28/02/21

Juraj Kollar @ Rosenbaum Contemporary, Boca Raton - Survey

Juraj Kollár: Survey
Rosenbaum Contemporary, Boca Raton
February 23 - March 27, 2021

Juraj Kollar
JURAJ KOLLÁR
Residential Zone 1, 2016
Oil on canvas, 78 3/4 x 106 1/4 inches (200 x 270 cm)
© Juraj Kollár, Courtesy of Rosenbaum Contemporary

Survey, an exhibition of works by Slovakian artist JURAJ KOLLÁR, on view at Rosenbaum Contemporary, is him first solo exhibition in the United States.

According to art historian Katarina Bajcurová, Juraj Kollár is regarded as “the most naturally gifted and pertinacious painter of his generation” as well as “the central figure of young…contemporary painting in Slovakia.” Kollár’s works can be found in the collections of the Slovak National Gallery and the National Gallery in Prague and have been exhibited in prestigious art fairs including Art Cologne and SP–Arte.

“In the course of a few years he has managed to create, to paint, a relatively respectable body of work… and to achieve a number of prestigious awards in Slovakia, the Czech Republic and Germany,” Bajcurová said.

Juraj Kollár simultaneously works in multiple genres including landscape/”non-landscape,” figurative, pixelation and non-objective abstracts, and has developed innovative processes unique to each.

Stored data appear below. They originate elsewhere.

-- ==== Sys2Proof/Tests/Slice0.lean ====
section
/-! SUPPORT. Tests of single steps, with the source of each expected value, and one witness for each statement that has
hypotheses: a concrete state and operands that meet all of them together. -/

namespace Sys2Proof.Tests

open Sys2Proof Sys2Proof.Machine

/-! ### WellFormed refuses ill-formed commands -/

theorem test_wellFormed_badCode : WellFormed (.commandBadCode 0x41) = true ∧ WellFormed (.commandBadCode 0x40) = false := by
  decide

theorem test_wellFormed_acknowledge :
    WellFormed (.dmaAcknowledgeRead (.read 1)) = true ∧ WellFormed (.dmaAcknowledgeRead .readBoth) = false ∧
    WellFormed (.dmaAcknowledgeRead .write) = false ∧ WellFormed (.dmaAcknowledgeRead .readAndWrite) = false ∧
    WellFormed (.dmaAcknowledgeRead .noStrobe) = false := by decide

theorem test_wellFormed_registerWrite :
    WellFormed (.registerWrite .write 0x58 0) = true ∧ WellFormed (.registerWrite .write 0x0C 0) = false ∧
    WellFormed (.registerWrite .read 0x58 0) = false ∧ WellFormed (.registerWrite .readAndWrite 0x58 0) = false ∧
    WellFormed (.registerWrite .unselected 0x58 0) = false := by decide

/-! ### States -/

/-- The machine after hardware reset, as a short name. -/
def up : State := State.reset

/-- W 8, S 1, N 3 (L 8, F 24), pattern A5h, Es 1, El 1, C 2, K 1, NORMAL, slip window on, ALL, silence limit 3, M 4,
Cw 1, B 2, Ck 2, seed FFFFh. -/
def profile : Profile where
  bytes := #v[8, 1, 3, 0, 0xA5, 0, 0, 0, 0xFF, 0, 0, 0, 0x11, 0x12, 0x14, 3, 3, 1, 0, 2, 2, 0, 0xFF, 0xFF]

/-- The last `n` bits of a number, bit 0 the newest. -/
def bits (n v : Nat) : List HistBit := (List.range n).map fun k => { recv := v.testBit k, corr := v.testBit k }

/-- A frame in progress. -/
def frame : Frame := { kind := .confirm, slip := .none, errors := 0, timeTag := 7, seq := 4 }

/-- A lane with the test profile: OFF. -/
def offLane : LaneState := { LaneState.reset with intake := { Intake.reset with profile := profile } }

/-- A lane in SEARCH or CHECK at a bit position, with a history. -/
def syncLane (st : LockState) (pos : Nat) (h : List HistBit) : LaneState :=
  { offLane with intake := { offLane.intake with hist := h },
                 engine := { offLane.engine with lock := st, bitPos := pos } }

/-- A lane in LOCK or COAST at a bit position, with a history and perhaps a late test. -/
def frameLane (st : LockState) (pos : Nat) (h : List HistBit) (late : Option Nat) : LaneState :=
  { offLane with
    intake := { offLane.intake with hist := h },
    engine := { offLane.engine with lock := st, bitPos := pos, late := late, frame := some frame },
    tracker := { offLane.tracker with frameState := some .search },
    selector := { offLane.selector with isOpen := true, segStop := some 4, kind := some .confirm, seq3 := 4 },
    check := { offLane.check with reg := 0xFFFF, state := some .pending } }

/-- The machine after reset, with lane 0 replaced. -/
def at0 (l : LaneState) : State := up.setLane 0 l

/-- A word record. -/
def word : WordRecord := { value := 5, tag := 6, lane := 1, coasted := false, verified := true, seq3 := 2 }

/-- The machine after reset, with queue 0 replaced and so many free slots. -/
def withQ (q : Queue) (free : Nat) : State := { up.setQueue 0 q with queues.free := free }

/-- An OPEN queue of quota 2 and threshold 2. -/
def openQ (entries : List WordRecord) : Queue := { Queue.reset with state := .opened, quota := 2, threshold := 2,
                                                                    entries := entries }

/-! ### Printed examples of the spec -/

/-- 05_frame_check_and_staged_delivery.md: register FFFFh fed 12h, 34h, 56h with W 8. -/
theorem test_crc_words :
    crcBits 0x12 8 0xFFFF = 0xD383 ∧ crcBits 0x34 8 0xD383 = 0x0EC9 ∧ crcBits 0x56 8 0x0EC9 = 0x12FD := by decide

/-- 11_register_window_and_formats.md: the released word 6 of the Worked Frame. -/
theorem test_word_record_bytes :
    ({ value := 0x0F0, tag := 0x20, lane := 3, coasted := false, verified := true, seq3 := 5 } : WordRecord).bytes =
      #v[0xF0, 0x00, 0x20, 0xED] := by decide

The exhibition at Rosenbaum Contemporary presents a survey of representative works from each of his major genres.

Juraj Kollár’s landscapes/”non-landscapes” are painted from the perspective of looking out through a window upon abstraction versus looking “in” to the painting. Though he works from photographs, Juraj Kollár’s paintings are not photorealistic. He employs various methods to distort the image and create abstraction. Some works are painted through breeze block walls, either through an existing wall or one that he creates in the environment. The resulting effect breaks the scene into multiple abstract components that, together, form a cohesive whole. In painting his landscapes, Juraj Kollár also adds elements that were not in the original scene, but that he feels should be there.

“I fill space with obstacles, which redefine, deform, or veil the visual perception of reality,” Juraj Kollár said. “I am trying to capture the light-atmosphere and the physical feeling of the state of an event.”

Even when painting from a photograph, he deliberately retains the grain to diffuse and blur the picture to capture the overall atmosphere of the scene versus its details.

The figurative works in the Survey  exhibition come from Juraj Kollár’s Thoughtful series, life-size portraits of students at Harvard listening to a lecture on Imannuel Kant’s Critique of Pure Reason, which Juraj Kollár painted from a video he downloaded from YouTube. His goal was to capture each student’s personality using just a few brushstrokes while capturing each at the exact moment of thinking about the lecture they heard.

Juraj Kollár’s pixelated pictures, a cross between pointillism and impressionism, incorporate construction netting, either painted through and removed or painted on and left in place, which has the effect of supporting the paint, enabling him to apply much more pigment than could be supported by the canvas alone. When his landscapes contain figures, they are often blurred so as to “melt” into the work.

Juraj Kollár’s non-representational paintings contain no ties to objective reality and are often titled only with numbers. They result, not from an idea, but from his process and are explorations of how the paint works as a physical material on the canvas including how it occupies space, how it responds to gravity, light, and other colors, and how it can be manipulated by brushes and other instruments and materials. The resulting compositions express a mood, and these experiments in abstraction often make their way into Juraj Kollár’s other works.